1. You can use your environment to change yourself. 

Even though the SERT gene may not get the credit, “plasticity” or responsiveness is indeed the main theme of the HSP genetic pattern. This environmental responsiveness is core to all three types of highly sensitive people. Often, we HSPs see it as a drawback: we struggle more in rushed or overwhelming situations, we are hit harder by emotions, and we sometimes overthink things. But it’s actually a lever most people don’t have — one that gives you tremendous control over yourself.

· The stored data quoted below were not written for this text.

-- ==== Sys2Proof/Machine/Alu8.lean ====
section
/-! DEFINITION. 8-bit arithmetic and logic (41_alu8 R201 to R230). One meaning per row of the opcode table, each over the shared
effects of Operands.lean; the two numbers are the length in bytes and the cost in cycles (30_encoding R159, R161). -/

namespace Sys2Proof.Machine

/-- CPL (41_alu8 R229): A complemented, N and H set, Z and C unchanged. -/
def cplA (s : State) : State := { s with a := s.a ^^^ 0xFF }.putFlags s.flagZ true true s.flagC

/-- DAA (41_alu8 R230): N unchanged, H cleared. -/
def daaA (s : State) : State :=
  let r := daaAdjust s.a s.flagN s.flagH s.flagC
  { s with a := r.1 }.putFlags (r.1 == 0) s.flagN false r.2

/-- R225 `INC B`: 0x04. -/
def execInc_B (s : State) : Result := retire 1 4 (incR8 .b) s

/-- R227 `DEC B`: 0x05. -/
def execDec_B (s : State) : Result := retire 1 4 (decR8 .b) s

/-- R225 `INC C`: 0x0C. -/
def execInc_C (s : State) : Result := retire 1 4 (incR8 .c) s

/-- R227 `DEC C`: 0x0D. -/
def execDec_C (s : State) : Result := retire 1 4 (decR8 .c) s

/-- R225 `INC D`: 0x14. -/
def execInc_D (s : State) : Result := retire 1 4 (incR8 .d) s

/-- R227 `DEC D`: 0x15. -/
def execDec_D (s : State) : Result := retire 1 4 (decR8 .d) s

/-- R225 `INC E`: 0x1C. -/
def execInc_E (s : State) : Result := retire 1 4 (incR8 .e) s

/-- R227 `DEC E`: 0x1D. -/
def execDec_E (s : State) : Result := retire 1 4 (decR8 .e) s

/-- R225 `INC H`: 0x24. -/
def execInc_H (s : State) : Result := retire 1 4 (incR8 .h) s

/-- R227 `DEC H`: 0x25. -/
def execDec_H (s : State) : Result := retire 1 4 (decR8 .h) s

/-- R230 `DAA`: 0x27. -/
def execDaa (s : State) : Result := retire 1 4 daaA s

/-- R225 `INC L`: 0x2C. -/
def execInc_L (s : State) : Result := retire 1 4 (incR8 .l) s

/-- R227 `DEC L`: 0x2D. -/
def execDec_L (s : State) : Result := retire 1 4 (decR8 .l) s

/-- R229 `CPL`: 0x2F. -/
def execCpl (s : State) : Result := retire 1 4 cplA s

/-- R226 `INC (HL)`: 0x34. -/
def execInc_atHL (s : State) : Result := retire 1 12 (incR8 .atHL) s

/-- R228 `DEC (HL)`: 0x35. -/
def execDec_atHL (s : State) : Result := retire 1 12 (decR8 .atHL) s

/-- R225 `INC A`: 0x3C. -/
def execInc_A (s : State) : Result := retire 1 4 (incR8 .a) s

/-- R227 `DEC A`: 0x3D. -/
def execDec_A (s : State) : Result := retire 1 4 (decR8 .a) s

/-- R201 `ADD A,B`: 0x80. -/
def execAdd_A_B (s : State) : Result := retire 1 4 (aluA .add (src .b)) s

/-- R201 `ADD A,C`: 0x81. -/
def execAdd_A_C (s : State) : Result := retire 1 4 (aluA .add (src .c)) s

/-- R201 `ADD A,D`: 0x82. -/
def execAdd_A_D (s : State) : Result := retire 1 4 (aluA .add (src .d)) s

/-- R201 `ADD A,E`: 0x83. -/
def execAdd_A_E (s : State) : Result := retire 1 4 (aluA .add (src .e)) s

/-- R201 `ADD A,H`: 0x84. -/
def execAdd_A_H (s : State) : Result := retire 1 4 (aluA .add (src .h)) s

/-- R201 `ADD A,L`: 0x85. -/
def execAdd_A_L (s : State) : Result := retire 1 4 (aluA .add (src .l)) s

/-- R202 `ADD A,(HL)`: 0x86. -/
def execAdd_A_atHL (s : State) : Result := retire 1 8 (aluA .add (src .atHL)) s

/-- R201 `ADD A,A`: 0x87. -/
def execAdd_A_A (s : State) : Result := retire 1 4 (aluA .add (src .a)) s

/-- R204 `ADC A,B`: 0x88. -/
def execAdc_A_B (s : State) : Result := retire 1 4 (aluA .adc (src .b)) s

/-- R204 `ADC A,C`: 0x89. -/
def execAdc_A_C (s : State) : Result := retire 1 4 (aluA .adc (src .c)) s

/-- R204 `ADC A,D`: 0x8A. -/
def execAdc_A_D (s : State) : Result := retire 1 4 (aluA .adc (src .d)) s

/-- R204 `ADC A,E`: 0x8B. -/
def execAdc_A_E (s : State) : Result := retire 1 4 (aluA .adc (src .e)) s

/-- R204 `ADC A,H`: 0x8C. -/
def execAdc_A_H (s : State) : Result := retire 1 4 (aluA .adc (src .h)) s

/-- R204 `ADC A,L`: 0x8D. -/
def execAdc_A_L (s : State) : Result := retire 1 4 (aluA .adc (src .l)) s

/-- R205 `ADC A,(HL)`: 0x8E. -/
def execAdc_A_atHL (s : State) : Result := retire 1 8 (aluA .adc (src .atHL)) s

/-- R204 `ADC A,A`: 0x8F. -/
def execAdc_A_A (s : State) : Result := retire 1 4 (aluA .adc (src .a)) s

/-- R207 `SUB B`: 0x90. -/
def execSub_B (s : State) : Result := retire 1 4 (aluA .sub (src .b)) s

/-- R207 `SUB C`: 0x91. -/
def execSub_C (s : State) : Result := retire 1 4 (aluA .sub (src .c)) s

/-- R207 `SUB D`: 0x92. -/
def execSub_D (s : State) : Result := retire 1 4 (aluA .sub (src .d)) s

/-- R207 `SUB E`: 0x93. -/
def execSub_E (s : State) : Result := retire 1 4 (aluA .sub (src .e)) s

/-- R207 `SUB H`: 0x94. -/
def execSub_H (s : State) : Result := retire 1 4 (aluA .sub (src .h)) s

/-- R207 `SUB L`: 0x95. -/
def execSub_L (s : State) : Result := retire 1 4 (aluA .sub (src .l)) s

/-- R208 `SUB (HL)`: 0x96. -/
def execSub_atHL (s : State) : Result := retire 1 8 (aluA .sub (src .atHL)) s

/-- R207 `SUB A`: 0x97. -/
def execSub_A (s : State) : Result := retire 1 4 (aluA .sub (src .a)) s

/-- R210 `SBC A,B`: 0x98. -/
def execSbc_A_B (s : State) : Result := retire 1 4 (aluA .sbc (src .b)) s

/-- R210 `SBC A,C`: 0x99. -/
def execSbc_A_C (s : State) : Result := retire 1 4 (aluA .sbc (src .c)) s

/-- R210 `SBC A,D`: 0x9A. -/
def execSbc_A_D (s : State) : Result := retire 1 4 (aluA .sbc (src .d)) s

/-- R210 `SBC A,E`: 0x9B. -/
def execSbc_A_E (s : State) : Result := retire 1 4 (aluA .sbc (src .e)) s

/-- R210 `SBC A,H`: 0x9C. -/
def execSbc_A_H (s : State) : Result := retire 1 4 (aluA .sbc (src .h)) s

/-- R210 `SBC A,L`: 0x9D. -/
def execSbc_A_L (s : State) : Result := retire 1 4 (aluA .sbc (src .l)) s

/-- R211 `SBC A,(HL)`: 0x9E. -/
def execSbc_A_atHL (s : State) : Result := retire 1 8 (aluA .sbc (src .atHL)) s

/-- R210 `SBC A,A`: 0x9F. -/
def execSbc_A_A (s : State) : Result := retire 1 4 (aluA .sbc (src .a)) s

/-- R213 `AND B`: 0xA0. -/
def execAnd_B (s : State) : Result := retire 1 4 (aluA .and (src .b)) s

/-- R213 `AND C`: 0xA1. -/
def execAnd_C (s : State) : Result := retire 1 4 (aluA .and (src .c)) s

/-- R213 `AND D`: 0xA2. -/
def execAnd_D (s : State) : Result := retire 1 4 (aluA .and (src .d)) s

/-- R213 `AND E`: 0xA3. -/
def execAnd_E (s : State) : Result := retire 1 4 (aluA .and (src .e)) s

/-- R213 `AND H`: 0xA4. -/
def execAnd_H (s : State) : Result := retire 1 4 (aluA .and (src .h)) s

/-- R213 `AND L`: 0xA5. -/
def execAnd_L (s : State) : Result := retire 1 4 (aluA .and (src .l)) s

/-- R214 `AND (HL)`: 0xA6. -/
def execAnd_atHL (s : State) : Result := retire 1 8 (aluA .and (src .atHL)) s

/-- R213 `AND A`: 0xA7. -/
def execAnd_A (s : State) : Result := retire 1 4 (aluA .and (src .a)) s

/-- R216 `XOR B`: 0xA8. -/
def execXor_B (s : State) : Result := retire 1 4 (aluA .xor (src .b)) s

/-- R216 `XOR C`: 0xA9. -/
def execXor_C (s : State) : Result := retire 1 4 (aluA .xor (src .c)) s

/-- R216 `XOR D`: 0xAA. -/
def execXor_D (s : State) : Result := retire 1 4 (aluA .xor (src .d)) s

/-- R216 `XOR E`: 0xAB. -/
def execXor_E (s : State) : Result := retire 1 4 (aluA .xor (src .e)) s

/-- R216 `XOR H`: 0xAC. -/
def execXor_H (s : State) : Result := retire 1 4 (aluA .xor (src .h)) s

/-- R216 `XOR L`: 0xAD. -/
def execXor_L (s : State) : Result := retire 1 4 (aluA .xor (src .l)) s

/-- R217 `XOR (HL)`: 0xAE. -/
def execXor_atHL (s : State) : Result := retire 1 8 (aluA .xor (src .atHL)) s

/-- R216 `XOR A`: 0xAF. -/
def execXor_A (s : State) : Result := retire 1 4 (aluA .xor (src .a)) s

/-- R219 `OR B`: 0xB0. -/
def execOr_B (s : State) : Result := retire 1 4 (aluA .or (src .b)) s

/-- R219 `OR C`: 0xB1. -/
def execOr_C (s : State) : Result := retire 1 4 (aluA .or (src .c)) s

/-- R219 `OR D`: 0xB2. -/
def execOr_D (s : State) : Result := retire 1 4 (aluA .or (src .d)) s

/-- R219 `OR E`: 0xB3. -/
def execOr_E (s : State) : Result := retire 1 4 (aluA .or (src .e)) s

/-- R219 `OR H`: 0xB4. -/
def execOr_H (s : State) : Result := retire 1 4 (aluA .or (src .h)) s

/-- R219 `OR L`: 0xB5. -/
def execOr_L (s : State) : Result := retire 1 4 (aluA .or (src .l)) s

/-- R220 `OR (HL)`: 0xB6. -/
def execOr_atHL (s : State) : Result := retire 1 8 (aluA .or (src .atHL)) s

/-- R219 `OR A`: 0xB7. -/
def execOr_A (s : State) : Result := retire 1 4 (aluA .or (src .a)) s

/-- R222 `CP B`: 0xB8. -/
def execCp_B (s : State) : Result := retire 1 4 (aluA .cp (src .b)) s

/-- R222 `CP C`: 0xB9. -/
def execCp_C (s : State) : Result := retire 1 4 (aluA .cp (src .c)) s

/-- R222 `CP D`: 0xBA. -/
def execCp_D (s : State) : Result := retire 1 4 (aluA .cp (src .d)) s

/-- R222 `CP E`: 0xBB. -/
def execCp_E (s : State) : Result := retire 1 4 (aluA .cp (src .e)) s

/-- R222 `CP H`: 0xBC. -/
def execCp_H (s : State) : Result := retire 1 4 (aluA .cp (src .h)) s

/-- R222 `CP L`: 0xBD. -/
def execCp_L (s : State) : Result := retire 1 4 (aluA .cp (src .l)) s

/-- R223 `CP (HL)`: 0xBE. -/
def execCp_atHL (s : State) : Result := retire 1 8 (aluA .cp (src .atHL)) s

/-- R222 `CP A`: 0xBF. -/
def execCp_A (s : State) : Result := retire 1 4 (aluA .cp (src .a)) s

/-- R203 `ADD A,d8`: 0xC6. -/
def execAdd_A_d8 (d8 : Byte) (s : State) : Result := retire 2 8 (aluA .add (immediate d8)) s

/-- R206 `ADC A,d8`: 0xCE. -/
def execAdc_A_d8 (d8 : Byte) (s : State) : Result := retire 2 8 (aluA .adc (immediate d8)) s

/-- R209 `SUB d8`: 0xD6. -/
def execSub_d8 (d8 : Byte) (s : State) : Result := retire 2 8 (aluA .sub (immediate d8)) s

/-- R212 `SBC A,d8`: 0xDE. -/
def execSbc_A_d8 (d8 : Byte) (s : State) : Result := retire 2 8 (aluA .sbc (immediate d8)) s

/-- R215 `AND d8`: 0xE6. -/
def execAnd_d8 (d8 : Byte) (s : State) : Result := retire 2 8 (aluA .and (immediate d8)) s

/-- R218 `XOR d8`: 0xEE. -/
def execXor_d8 (d8 : Byte) (s : State) : Result := retire 2 8 (aluA .xor (immediate d8)) s

/-- R221 `OR d8`: 0xF6. -/
def execOr_d8 (d8 : Byte) (s : State) : Result := retire 2 8 (aluA .or (immediate d8)) s

/-- R224 `CP d8`: 0xFE. -/
def execCp_d8 (d8 : Byte) (s : State) : Result := retire 2 8 (aluA .cp (immediate d8)) s

end Sys2Proof.Machine
end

As a highly sensitive person, you can use your environment to boost your mood, deal with stress, improve creativity or productivity, find peace and happiness, and even become more successful. The key is to think of environment writ large — not just having a calming room where you can de-stimulate (although yes, please do that) but to look at all the factors that influence your life, mood, and self-image. For example:

  • Do your friends boost you up, and do they believe in your goals and abilities? 
  • Does your job have a good work environment, or is it a toxic culture? 
  • Are there activities in your life that were once fulfilling, but are now a burden? 
  • Do you have mentoring, therapy, coaching, classes, or some other form of formal support giving you a leg up on your goals? These 

Each of these are things we often overlook, assuming that it’s hard to make new friends, we’re stuck at our job, or mentoring and instruction won’t really pay off. But the data is clear that highly sensitive people get far more benefit out of these types of support (so much so that one of Pluess’s own studies, covered here, found that HSP teens were nearly the only ones who got long-term benefit out of a depression treatment — less-sensitive kids got little effect at all.) 

2. You are more than your genes. 

We often think of all highly sensitive people as all fitting the same mold, but we’re not. You can be a sensitive person who is extremely physically sensitive but not really all that emotionally reactive. Or you might have very big emotions, but not feel at all like an “empath” who sponges up emotions. You might be very athletic and use your sensitivity to stay aware of all the players on the field, or you mighty be a homebody who uses it for crafts and creative projects, or you might be a bubbly extrovert who uses it to connect with people. (Importantly, you might be a natural leader and not even know it — or the very thought of leading people might make your skin crawl). 

The reality is, there are as many different ways to be a sensitive person as there are sensitive genes — more, in fact, because they can mix in so many different ways, and everyone’s life experience is unique. Yes, we all have environmental responsiveness, and we roughly fit into three loose, overlapping categories — but neither your sensitivity nor your genes determine who you are. You get to decide that yourself.